## Exercise description
Count how many lines hold "right" in the records, and respond with that number by itself.
►
/-- A course of two stages stands at bench offset 0 (R398), for CSARV, CSWT and CSREL. -/
def courseBlk : Block :=
  { blk with kernel := { kern with groups := 4 },
             bench := [(0, 2), (1, 1), (2, 1), (3, 0xC5), (16, 1), (17, 1), (18, 1), (24, 1), (25, 1)] }
def co (f : Arch → Arch) (i : IssueInfo) : Env := envAt i (st (withA f) courseBlk) (withA f) courseBlk
theorem canCo (i : IssueInfo) (hr : i.role = none) : Can (withA regs0) courseBlk i :=
  can _ _ _ rfl rfl rfl rfl rfl rfl rfl rfl rfl rfl rfl (by decide) (fun r h => by rw [hr] at h; cases h)

theorem wit_OrderResult :
    Full 24 4 { imm8 := 0x33 } (E regs 12) ∧ Can (withA regs) blk { len := 12, mem := true } ∧
    (let x : Ext := { d := 131, a := 130 }
     let e := At regs (rd 12)
     fullB 24 5 x (E regs 12) = true ∧ okAnd (e.placeAll false false 4 [{ slot := none, va := 131072, n := 4 }]) (fun p =>
       !p.2.behindAtom false p.1 4 && !p.2.promoHeld ((p.1.headD none).getD 0) 4 &&
         p.2.poisonOf false p.1 4 [131072] = none &&
         roomB (st (withA regs) blk) (withA regs) ((p.2.readPath false p.1 4).2.pendResult 9 [.u 3 0] none)) = true) ∧
    (let x : Ext := { imm8 := 3, a := 577 }
     Full 24 6 x (E regs 12) ∧ ((E regs 12).srcU x.lit x.a).toNat ≤ blk.kernel.groups ∧ Full 24 7 {} (E regs 12) ∧
     heldB (At regs { len := 12, closing := true, mem := true }) (.bar 3 0 1) [] = true ∧
     Can (withA regs) blk { len := 12, closing := true, mem := true }) ∧
    (let s := (st (withA regs) blk).setTcb 0 { coresident := true }
     (s.tcb 0).coresident = true ∧ Ready { len := 12, closing := true, mem := true } s (withA regs) blk) := by
  have h := (can0 regs { len := 12, closing := true, mem := true } rfl).1
  exact ⟨full_of (by decide +kernel), can0 _ _ rfl, ⟨by decide +kernel, by decide +kernel⟩,
    ⟨full_of (by decide +kernel), by decide +kernel, full_of (by decide +kernel), by decide +kernel, can0 _ _ rfl⟩,
    by decide +kernel, ⟨h.group, h.block, h.alive, h.sound, h.placed, h.regions, h.role, h.waiting, h.unstalled, h.fenced⟩⟩

theorem course_ok {e : Env} {x : Ext} {n : Nat} (h : okAnd (e.courseHeader (e.srcU x.lit x.a).toNat) (· = n) = true) :
    e.isCourse x n := by
  unfold Env.isCourse
  unfold okAnd at h
  split at h
  · rename_i k hk
    rw [hk]
    simpa using h
  · cases h

theorem wit_OrderResult_courses :
    (let x : Ext := { a := 128, b := 768, lit := some 0x10102 }
     let e0 := E regs 16
     Full 24 8 x e0 ∧ (e0.srcU x.lit x.b).toNat = 2 + 1 * 2 ^ 8 + 1 * 2 ^ 16 ∧ (e0.srcU x.lit x.a).toNat % 16 = 0 ∧
     0 + (16 + 8 * 2) ≤ e0.kernel.benchMem ∧ (0 / 524288 = (0 + 32 - 1) / 524288) ∧
     (At regs (wr 16)).s.sqCore 0 + (((At regs (wr 16)).entriesOf true ((List.range 32).map fun o => (o, 0))).map fun q => q.slots).sum
       ≤ 2048 ∧ Can (withA regs) blk (wr 16)) ∧
    (let x : Ext := { a := 128, b := 577 }
     let i : IssueInfo := { len := 12, closing := true, mem := true }
     Full 24 9 x (envOf (st (withA regs0) courseBlk) (withA regs0) courseBlk 12) ∧
     Full 24 10 x (envOf (st (withA regs0) courseBlk) (withA regs0) courseBlk 12) ∧
     Full 24 11 x (envOf (st (withA regs0) courseBlk) (withA regs0) courseBlk 12) ∧
     (co regs0 i).isCourse x 2 ∧ (co regs0 (wr 12)).isCourse x 2 ∧ (co regs0 (wr 12)).requestRoom (.csrel 0 1) ∧
     (co regs0 (rd 12)).isCourse x 2 ∧ (co regs0 (rd 12)).behindAtom true [some (0 + 18 + 8 * (1 % 2))] 1 = false ∧
     (let ph := (co regs0 (rd 12)).valueAt true ((co regs0 (rd 12)).ownQueue true) 1 (some (0 + 18 + 8 * (0 % 2)))
      ph % 2 = (0 / 2 + 1) % 2) ∧
     Can (withA regs0) courseBlk i ∧ Can (withA regs0) courseBlk (wr 12) ∧ Can (withA regs0) courseBlk (rd 12)) :=
  ⟨⟨full_of (by decide +kernel), by decide +kernel, by decide +kernel, by decide +kernel, by decide +kernel, by decide +kernel,
      can0 _ _ rfl⟩,
    full_of (by decide +kernel), full_of (by decide +kernel), full_of (by decide +kernel), course_ok (by decide +kernel),
    course_ok (by decide +kernel), by unfold Env.requestRoom; decide +kernel, course_ok (by decide +kernel),
    by decide +kernel, by decide +kernel, canCo _ rfl, canCo _ rfl, canCo _ rfl⟩

/-! The matrix family: a matrix-role group; s2 to s5 hold a format block of two FP32 sides with strides of 0, s10 holds a
compressed one (R265), s6 the base 0. -/

def mg : Group := { grp 1 with arch := (grp 1).arch.setS 10 { val := 2 ^ 26 } }
/-- The engine with ab0 and wb0 loaded dense, and wb2 loaded for compression. -/
def engine : Core := (((({} : Core).setSlot 0 { state := 1 }).setSlot 2 { state := 1 }).setSlot 4 { state := 2 })
def sM : State := (st mg blk).setCore 0 engine
def mi (x : Ext) : IssueInfo := { len := lenExt x, role := some 1 }
def mE (x : Ext) : Env := envOf sM mg blk (lenExt x)
def mA (i : IssueInfo) : Env := envAt i sM mg blk
theorem readyM (i : IssueInfo) (hr : i.role = some 1) : Ready i sM mg blk := by
  have h := ready_of mg blk i rfl rfl rfl rfl rfl (by decide) rfl rfl rfl rfl (fun r h => by rw [hr] at h; cases h; rfl)
  exact ⟨h.group, h.block, h.alive, h.sound, h.placed, h.regions, h.role, h.waiting, h.unstalled, h.fenced⟩
def mxRoom (e : Env) : Bool := roomB sM mg e

theorem wit_MatrixResult :
    (let x : Ext := { a := 130, imm8 := 0 }
     let e := mA (mi x)
     fullB 25 0 x (mE x) = true ∧ okAnd (e.mxBlock x.a) (fun f => mmaTrap (sM.core 0) f 0 0 = none) = true ∧
     (slots.all fun t => !e.active x t) = false ∧ e.mxHeld [8, 10] = false ∧ e.mxReady [8, 10] [0] ∧ mxRoom (e.mxSave [0]) = true) ∧
    (let x : Ext := { a := 130, kp := 1 }
     let e := mA (mi x)
     fullB 25 0 x (mE x) = true ∧ okAnd (e.mxBlock x.a) (fun f => mmaTrap (sM.core 0) f 0 0 = none) = true ∧
     (slots.all fun t => !e.active x t) = true ∧ e.mxHeld [8, 10] = false ∧ mxRoom e.mxWorked = true) ∧
    (let x : Ext := {}
     Full 25 4 x (mE x) ∧ (mA (mi x)).mxReady [] [0]) ∧
    (let x : Ext := { a := 128, imm8 := 1 }
     Full 25 9 x (mE x) ∧ (mA (mi x)).mxReady [0] [1]) ∧
    (let x : Ext := { d := 120 }
     Full 25 5 x (mE x) ∧ (mA (mi x)).mxHeld [0] = false ∧ mxRoom ((mA (mi x)).pendResult 12 [.v 120 (.g [])] none) = true) ∧
    (let x : Ext := { a := 120, imm8 := 0x7F }
     Full 25 6 x (mE x) ∧ (slots.filter fun t => (mA (mi x)).active x t) ≠ [] ∧ (mA (mi x)).mxReady [] [7]) ∧
    (let x : Ext := { a := 120, kp := 1 }
     Full 25 6 x (mE x) ∧ (slots.filter fun t => (mA (mi x)).active x t) = []) ∧
    (let x : Ext := { a := 138, imm8 := 2 }
     let e := mA (mi x)
     fullB 25 8 x (mE x) = true ∧ okAnd (e.mxBlock x.a) (fun f => f.bsp && !takesPair f.b.fmt f.k && f.b.fmt = 0 && !f.b.len32 && !f.b.scaled)
       = true ∧ ((sM.core 0).slot 4).state = 2 ∧ ((sM.core 0).slot 4).fmt = 0 ∧ e.mxHeld [12] = false ∧ e.mxReady [] [12]) ∧
    (∀ x, Ready (mi x) sM mg blk) := by
  refine ⟨⟨?_, ?_, ?_, ?_, ⟨?_, ?_⟩, ?_⟩, ⟨?_, ?_, ?_, ?_, ?_⟩, ⟨full_of ?_, ?_, ?_⟩, ⟨full_of ?_, ?_, ?_⟩, ⟨full_of ?_, ?_, ?_⟩,
    ⟨full_of ?_, ?_, ?_, ?_⟩, ⟨full_of ?_, ?_⟩, ⟨?_, ?_, ?_, ?_, ?_, ⟨?_, ?_⟩⟩, fun x => readyM _ rfl⟩ <;> decide +kernel

theorem wit_MatrixResult_mst : let x : Ext := { a := 128, b := 128, imm8 := 0x30 }
    let i : IssueInfo := { mi x with writes := true }
    let e := mA i
    Full 25 7 x (mE x) ∧ e.eaU x % 16 = 0 ∧ e.stride x % 16 = 0 ∧ e.mxHeld [0] = false ∧
    okAnd (e.placeChunks true true (rowChunks (e.eaU x) (e.stride x) 64)) (fun p => mxRoom p.2) = true ∧ Ready i sM mg blk :=
  ⟨full_of (by decide +kernel), by decide +kernel, by decide +kernel, by decide +kernel, by decide +kernel, readyM _ rfl⟩

def mxLoadB (bm : Bool) (items : List Nat) (cs ss : List (Nat × Nat)) (i : IssueInfo) : Bool :=
  let e := mA i
  !e.mxHeld items && e.mxFree items && okAnd (e.placeChunks false bm (cs ++ ss)) fun p =>
    let data := (p.1.take cs.length).map some
    let scales := (p.1.drop cs.length).map some
    !p.2.behindAtom bm data 16 && !p.2.behindAtom bm scales 1 &&
      (let q := p.2.readPath bm data 16
       let r := q.2.readPath bm scales 1
       let e2 := r.2.pendResult (max q.1 r.1) [] none
       (r.2.poisonOf bm data 16 (cs.map (·.1))).isNone && (r.2.poisonOf bm scales 1 (ss.map (·.1))).isNone &&
         !e2.mxHeld items && e2.mxFree items && mxRoom e2)
def ml (x : Ext) : IssueInfo := { mi x with reads := true }
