-- ==== Sys2Proof/Machine/ResetAndGetters.lean ====
section
/-! DEFINITION. RESET (42_reset_and_getters.md R91) and the five getters (R94 to R98). -/

namespace Sys2Proof.Machine

/-- RESET: reset_codec (42_reset_and_getters.md R91). -/
def execReset (s : State) : Host.Outcome State Fault Refusal := runReset Instr.reset.word (planReset s.cfg) s

/-- GETIV: get_input_volume (R94). -/
def execGetiv (ch : Channel) (s : State) : Host.Outcome State Fault Refusal :=
  runGetter (Instr.getiv ch).word ((s.m.iv.get ch).setWidth 16) s

/-- GETOV: get_output_volume (R95). -/
def execGetov (ch : Channel) (s : State) : Host.Outcome State Fault Refusal :=
  runGetter (Instr.getov ch).word ((s.m.ov.get ch).setWidth 16) s

/-- GETPM: get_power_config (R96). -/
def execGetpm (s : State) : Host.Outcome State Fault Refusal :=
  runGetter Instr.getpm.word (s.m.pwr.toByte.setWidth 16) s

/-- GETMIX: get_mix, the right level in bits 15..8 and the left in bits 7..0 (R97). -/
def execGetmix (ch : Channel) (s : State) : Host.Outcome State Fault Refusal :=
  runGetter (Instr.getmix ch).word ((s.m.mix.get ch).right.setWidth 8 ++ (s.m.mix.get ch).left.setWidth 8) s

/-- GETDV: get_dac_volume (R98). -/
def execGetdv (ch : Channel) (s : State) : Host.Outcome State Fault Refusal :=
  runGetter (Instr.getdv ch).word ((s.m.dv.get ch).setWidth 16) s

end Sys2Proof.Machine
end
◄
## Solution
2